▸ **Task requirements**
Repeat exactly, and only, the lines of the entries below from the one with "def Obligations.UnknownBitsAreRefusedAfterLength : Prop" through the one with "step (s.pushMove (.drive ⟨port, bits⟩)) = .refused (.badLength", both ends included.

Records from a data source:
Start of Block

/-! ## The boundary and the step -/

/-- R150: a block of the wrong length is refused by name, whatever its bits; it gives no state, and the refusal stands at every
later point of the run, which is how the model records it (the model's choice, log entry 2). A block of the right length and two-valued bits is admitted. -/
def Obligations.WrongLengthIsRefusedForGood : Prop :=
  ∀ (s : State) (port : InPort) (bits : List HostBit),
    (bits.length ≠ port.width → ∀ k : Nat,
      Host.Core.run core (k + 1) (s.pushMove (.drive ⟨port, bits⟩)) = .refused (.badLength port bits.length)) ∧
    (bits.length = port.width → (∀ b ∈ bits, b = .zero ∨ b = .one) → ∃ i, decode ⟨port, bits⟩ = .ok i)

/-- R153 and R155: a block of the right length with a bit that is not two-valued is refused naming such a bit; length is checked
first. Which of several bits is named is the model's choice (log entry 3), so the statement only says that it is one of them. -/
def Obligations.UnknownBitsAreRefusedAfterLength : Prop :=
  ∀ (s : State) (port : InPort) (bits : List HostBit), (∃ b ∈ bits, b = .unknown ∨ b = .highZ) →
    (bits.length = port.width → ∃ bit : Nat, bit < port.width ∧
      step (s.pushMove (.drive ⟨port, bits⟩)) = .refused (.unknownBit port bit) ∧
      (bits[port.width - 1 - bit]? = some .unknown ∨ bits[port.width - 1 - bit]? = some .highZ)) ∧
    (bits.length ≠ port.width →
      step (s.pushMove (.drive ⟨port, bits⟩)) = .refused (.badLength port bits.length))

/-- R151: no step faults, and a step refuses only as the boundary does: a length that is not the port's, or a bit of the port. The
refusal of a read before its input is driven is R172's. -/
def Obligations.OnlyTheBoundaryRefuses : Prop :=
  ∀ s : State, (∀ f, step s ≠ .fault f) ∧ ∀ r, step s = .refused r →
    (∃ port n, r = .badLength port n ∧ n ≠ port.width) ∨ (∃ port bit, r = .unknownBit port bit ∧ bit < port.width)

/-- A step runs the decoded operation on the state with the move taken off the list; withFetchWord puts a table word there. That the
host's moves are a list of which a step makes one is the model's choice (log entry 1), and so is how decodeTableWord and
withFetchWord lay a table word out as a block (log entry 8). -/
def Obligations.StepRunsTheDecodedOperation : Prop :=
  (∀ (s : State) (b : HostBlock) (rest : List HostMove) (i : Instr), s.pending = .drive b :: rest → decode b = .ok i →
    step s = exec i { s with pending := rest }) ∧
  ∀ (s : State) (nbits w : Nat) (i : Instr), decodeTableWord nbits w = some i → step (s.withFetchWord nbits w) = exec i s

/-- R49 and R172: a step that reads an output with a value changes nothing but the move list; one that reads an output whose input
is not driven is refused (the bit it names is the model's choice, log entry 3); with no move to make nothing changes (the model's
choice, log entry 1). -/
def Obligations.ReadsAndIdleStepsChangeNothing : Prop :=
  (∀ (s : State) (o : OutPort) (rest : List HostMove) (bits : Bits), s.pending = .read o :: rest →
    s.outSeq o = some bits → step s = .next { s with pending := rest }) ∧
  (∀ (s : State) (o : OutPort) (rest : List HostMove), s.pending = .read o :: rest → s.outSeq o = none →
    ∃ bit : Nat, step s = .refused (.unknownBit o.source bit)) ∧
  ∀ s : State, s.pending = [] → step s = .next s

/-- R42: sequence position i of a W-bit block is vector bit W-1-i, on every port. -/
def Obligations.SequencePositionsAreVectorBits : Prop :=
  (∀ (s : State) (bits : Bits), bits.length = 4 → ∃ (t : State) (d : Data),
    step (s.pushMove (.drive (blockOf .encDataI bits))) = .next t ∧ t.encDataI = some d ∧
    ∀ i < 4, bits[i]? = some (d.getLsbD (3 - i))) ∧
  (∀ (s : State) (bits : Bits), bits.length = 7 → ∃ (t : State) (c : Code),
    step (s.pushMove (.drive (blockOf .decCodeI bits))) = .next t ∧ t.decCodeI = some c ∧
    ∀ i < 7, bits[i]? = some (c.getLsbD (6 - i))) ∧
  (∀ (s : State) (c : Code), s.encCodeO = some c → ∃ seq, readOut s .encCodeO = .ok seq ∧ seq.length = 7 ∧
    ∀ i < 7, seq[i]? = some (c.getLsbD (6 - i))) ∧
  (∀ (s : State) (c : Code), s.decCorrectedO = some c → ∃ seq, readOut s .decCorrectedO = .ok seq ∧ seq.length = 7 ∧
    ∀ i < 7, seq[i]? = some (c.getLsbD (6 - i))) ∧
  (∀ (s : State) (d : Data), s.decDataO = some d → ∃ seq, readOut s .decDataO = .ok seq ∧ seq.length = 4 ∧
    ∀ i < 4, seq[i]? = some (d.getLsbD (3 - i))) ∧
  (∀ (s : State) (y : Syn), s.decSyndromeO = some y → ∃ seq, readOut s .decSyndromeO = .ok seq ∧ seq.length = 3 ∧
    ∀ i < 3, seq[i]? = some (y.getLsbD (2 - i)))

/-- R60, R61 and R66: encode and decode agree for every operation and every operand, and each block that is admitted is the one its
operation is presented by; exactly the well-formed blocks are admitted. -/
def Obligations.DecodeAndEncodeAgree : Prop :=
  (∀ i : Instr, decode (encode i) = .ok i) ∧
  (∀ (b : HostBlock) (i : Instr), decode b = .ok i → b = encode i) ∧
  ∀ b : HostBlock, b.wellFormed = true ↔ ∃ i, decode b = .ok i

/-- A few blocks laid out by hand from 30_encoding.md R60 and R61 decode to the operation they stand for (95_test_vectors.md 1.2,
2.8), and a table word of each row does. That a table word's width selects its port is the model's choice (log entry 8). -/
def Obligations.HandLaidBlocksDecode : Prop :=
  decode ⟨.encDataI, [.one, .zero, .one, .one]⟩ = .ok (.enc 0xB#4) ∧
  decode ⟨.decCodeI, [.one, .zero, .zero, .one, .zero, .zero, .zero]⟩ = .ok (.dec 0x48#7) ∧
  decode ⟨.decCodeI, [.zero, .zero, .zero, .zero, .zero, .zero, .one]⟩ = .ok (.dec 0x01#7) ∧
  decodeTableWord 4 0xB = some (.enc 0xB#4) ∧ decodeTableWord 7 0x4A = some (.dec 0x4A#7)

/-! ## Statelessness -/

/-- R20 and R172, for every state and not only along runs: if each output is the function of the current input of its own sub-block,
a step keeps it so. -/
def Obligations.StepKeepsTheOutputsSettled : Prop :=
  ∀ s t : State, Settled s → step s = .next t → Settled t

/-- R172 and R34: after reset no port carries anything, the ports are settled, no output can be read, and a step changes nothing.
The empty move list is the model's own (log entry 1). -/
def Obligations.ResetIsSettledAndUndriven : Prop :=
  Settled State.reset ∧ State.reset.encDataI = none ∧ State.reset.encCodeO = none ∧ State.reset.decCodeI = none ∧
  State.reset.decDataO = none ∧ State.reset.decSyndromeO = none ∧ State.reset.decCorrectedO = none ∧
  (∀ o : OutPort, State.reset.outSeq o = none) ∧ State.reset.pending = [] ∧ step State.reset = .next State.reset

/-- R20, R33 and R49: whatever operations a host performs, from whatever state, every one is performed, and the outputs depend on
the last input of their own sub-block and on nothing before it. That the moves are a list which the run empties is the model's
choice (log entry 1). -/
def Obligations.OutputsDependOnTheLastInputOnly : Prop :=
  ∀ (ops : List Instr) (s : State), ∃ t : State,
    Host.Core.run core ops.length (s.setPending (ops.map fun i => .drive (encode i))) = .next t ∧ t.pending = [] ∧
    (∀ d, lastEnc ops = some d → t.encDataI = some d ∧ t.encCodeO = some (encodeWord d)) ∧
    (lastEnc ops = none → t.encDataI = s.encDataI ∧ t.encCodeO = s.encCodeO) ∧
    (∀ c, lastDec ops = some c → t.decCodeI = some c ∧ t.decDataO = some (decodeWord c).1 ∧
      t.decSyndromeO = some (decodeWord c).2.1 ∧ t.decCorrectedO = some (decodeWord c).2.2) ∧
    (lastDec ops = none → t.decCodeI = s.decCodeI ∧ t.decDataO = s.decDataO ∧ t.decSyndromeO = s.decSyndromeO ∧
      t.decCorrectedO = s.decCorrectedO)

/-- The frames of ENC and DEC (R24 to R26, R49): each leaves the other sub-block's ports and the host's moves alone. -/
def Obligations.EncAndDecFrames : Prop :=
  (∀ (d : Data) (s t : State), exec (.enc d) s = .next t →
    t.decCodeI = s.decCodeI ∧ t.decDataO = s.decDataO ∧ t.decSyndromeO = s.decSyndromeO ∧
    t.decCorrectedO = s.decCorrectedO ∧ t.pending = s.pending) ∧
  ∀ (c : Code) (s t : State), exec (.dec c) s = .next t →
    t.encDataI = s.encDataI ∧ t.encCodeO = s.encCodeO ∧ t.pending = s.pending

/-- R176, for every step of the machine: the encoder's ports change only in a step that drives `enc_data_i`, the decoder's only in
one that drives `dec_code_i`, and the outputs after a drive do not depend on the other sub-block's input. That a step takes one move off the list is the model's
choice (log entry 1). -/
def Obligations.StepTouchesOnlyTheDrivenSubBlock : Prop :=
  (∀ s t : State, step s = .next t →
    ((∀ bits rest, s.pending ≠ .drive ⟨.encDataI, bits⟩ :: rest) →
      t.encDataI = s.encDataI ∧ t.encCodeO = s.encCodeO) ∧
    ((∀ bits rest, s.pending ≠ .drive ⟨.decCodeI, bits⟩ :: rest) →
      t.decCodeI = s.decCodeI ∧ t.decDataO = s.decDataO ∧ t.decSyndromeO = s.decSyndromeO ∧
      t.decCorrectedO = s.decCorrectedO) ∧
    t.pending = s.pending.tail) ∧
  ∀ s t s' t' : State, step s = .next t → step s' = .next t' → s.pending = s'.pending →
    (s.encDataI = s'.encDataI → s.encCodeO = s'.encCodeO → t.encCodeO = t'.encCodeO) ∧
    (s.decCodeI = s'.decCodeI → s.decDataO = s'.decDataO → s.decSyndromeO = s'.decSyndromeO →
      s.decCorrectedO = s'.decCorrectedO →
      t.decDataO = t'.decDataO ∧ t.decSyndromeO = t'.decSyndromeO ∧ t.decCorrectedO = t'.decCorrectedO)

/-- R26 and R49: ENC and DEC in either order give one state, and an operation performed twice gives what it gave once. -/
def Obligations.OperationsCommuteAndAreIdempotent : Prop :=
  (∀ (d : Data) (c : Code) (s : State), ∃ t u v : State,
    exec (.enc d) s = .next t ∧ exec (.dec c) t = .next v ∧ exec (.dec c) s = .next u ∧ exec (.enc d) u = .next v) ∧
  ∀ (i : Instr) (s : State), ∃ t : State, exec i s = .next t ∧ exec i t = .next t

/-- R161: a step of one copy of the block is a step of its own state and leaves every other copy as it was, if it completes. What a
refusal at one copy does to the others is the model's choice (log entry 16), and nothing is stated of it. -/
def Obligations.CopiesNeverInteract : Prop :=
  ∀ (system system' : Copies) (k : Fin system.length), stepCopy system k = .next system' →
    system'.length = system.length ∧ (∃ t, step system[k] = .next t ∧ system'[k.val]? = some t) ∧
    ∀ j, j ≠ k.val → system'[j]? = system[j]?

/-! ## Host duties and the channel -/

/-- R13: `flip` on a port word is `flip` on its sequence; only that position changes. -/
def Obligations.FlipInvertsOneSequencePosition : Prop :=
  ∀ (w : Code) (i : Fin 7), toSeq (flipAt w i) = flipSeq (toSeq w) i.val ∧
    ∀ j : Fin 7, (flipAt w i).getLsbD (6 - j.val) = (w.getLsbD (6 - j.val) ^^ (i == j))

/-- R44: padding is with zero bits to the next multiple of 4, none if already aligned; the unit is encoded block by block in order,
each block independently, whatever the block carried before. -/
def Obligations.UnitsArePaddedAndEncodedInOrder : Prop :=
  ∀ (bits : Bits) (s : State),
    (pad bits).length % 4 = 0 ∧ (∃ n < 4, pad bits = bits ++ List.replicate n false) ∧
    (bits.length % 4 = 0 → pad bits = bits) ∧
    (groupsOf 4 (pad bits)).flatten = pad bits ∧ (∀ g ∈ groupsOf 4 (pad bits), g.length = 4) ∧
    ∃ t : State, sendUnit s bits =
      .ok ((groupsOf 4 (pad bits)).flatMap (fun g => toSeq (encodeWord (ofSeq 4 g))), t)

/-- R45 and R46: a received sequence of whole words is decoded word by word in order and truncated. That a last incomplete group is
presented and so refused by R150 is the model's choice (log entry 9). -/
def Obligations.UnitsAreDecodedInOrderAndTruncated : Prop :=
  ∀ (bits : Bits) (len : Nat) (s : State),
    (bits.length % 7 = 0 → (∀ g ∈ groupsOf 7 bits, g.length = 7) ∧ ∃ t : State, receiveUnit s bits len =
      .ok (((groupsOf 7 bits).flatMap fun g => toSeq (decodeWord (ofSeq 7 g)).1).take len, t)) ∧
    (bits.length % 7 ≠ 0 → receiveUnit s bits len = .error (.badLength .decCodeI (bits.length % 7)))

/-- R43 and R47 (R47 is the spec's own inference): bytes are laid out most significant bit first and come back; a unit of L bytes
needs no padding and is 2L blocks and 14L encoded bits. -/
def Obligations.ByteUnitsNeedNoPadding : Prop :=
  ∀ (bytes : List (BitVec 8)) (s : State),
    bytesOfBits (bitsOfBytes bytes) = bytes ∧ (bitsOfBytes bytes).length = 8 * bytes.length ∧
    pad (bitsOfBytes bytes) = bitsOfBytes bytes ∧ (groupsOf 4 (pad (bitsOfBytes bytes))).length = 2 * bytes.length ∧
    (∃ (coded : Bits) (t : State), sendUnit s (bitsOfBytes bytes) = .ok (coded, t) ∧
      coded.length = 14 * bytes.length ∧ (groupsOf 7 coded).length = 2 * bytes.length) ∧
    ∀ tail : Bits, tail.length < 8 → bytesOfBits (bitsOfBytes bytes ++ tail) = bytes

End of Block

▸ **Solution to this exercise**
def Obligations.UnknownBitsAreRefusedAfterLength : Prop :=
  ∀ (s : State) (port : InPort) (bits : List HostBit), (∃ b ∈ bits, b = .unknown ∨ b = .highZ) →
    (bits.length = port.width → ∃ bit : Nat, bit < port.width ∧
      step (s.pushMove (.drive ⟨port, bits⟩)) = .refused (.unknownBit port bit) ∧
      (bits[port.width - 1 - bit]? = some .unknown ∨ bits[port.width - 1 - bit]? = some .highZ)) ∧
    (bits.length ≠ port.width →
      step (s.pushMove (.drive ⟨port, bits⟩)) = .refused (.badLength port bits.length))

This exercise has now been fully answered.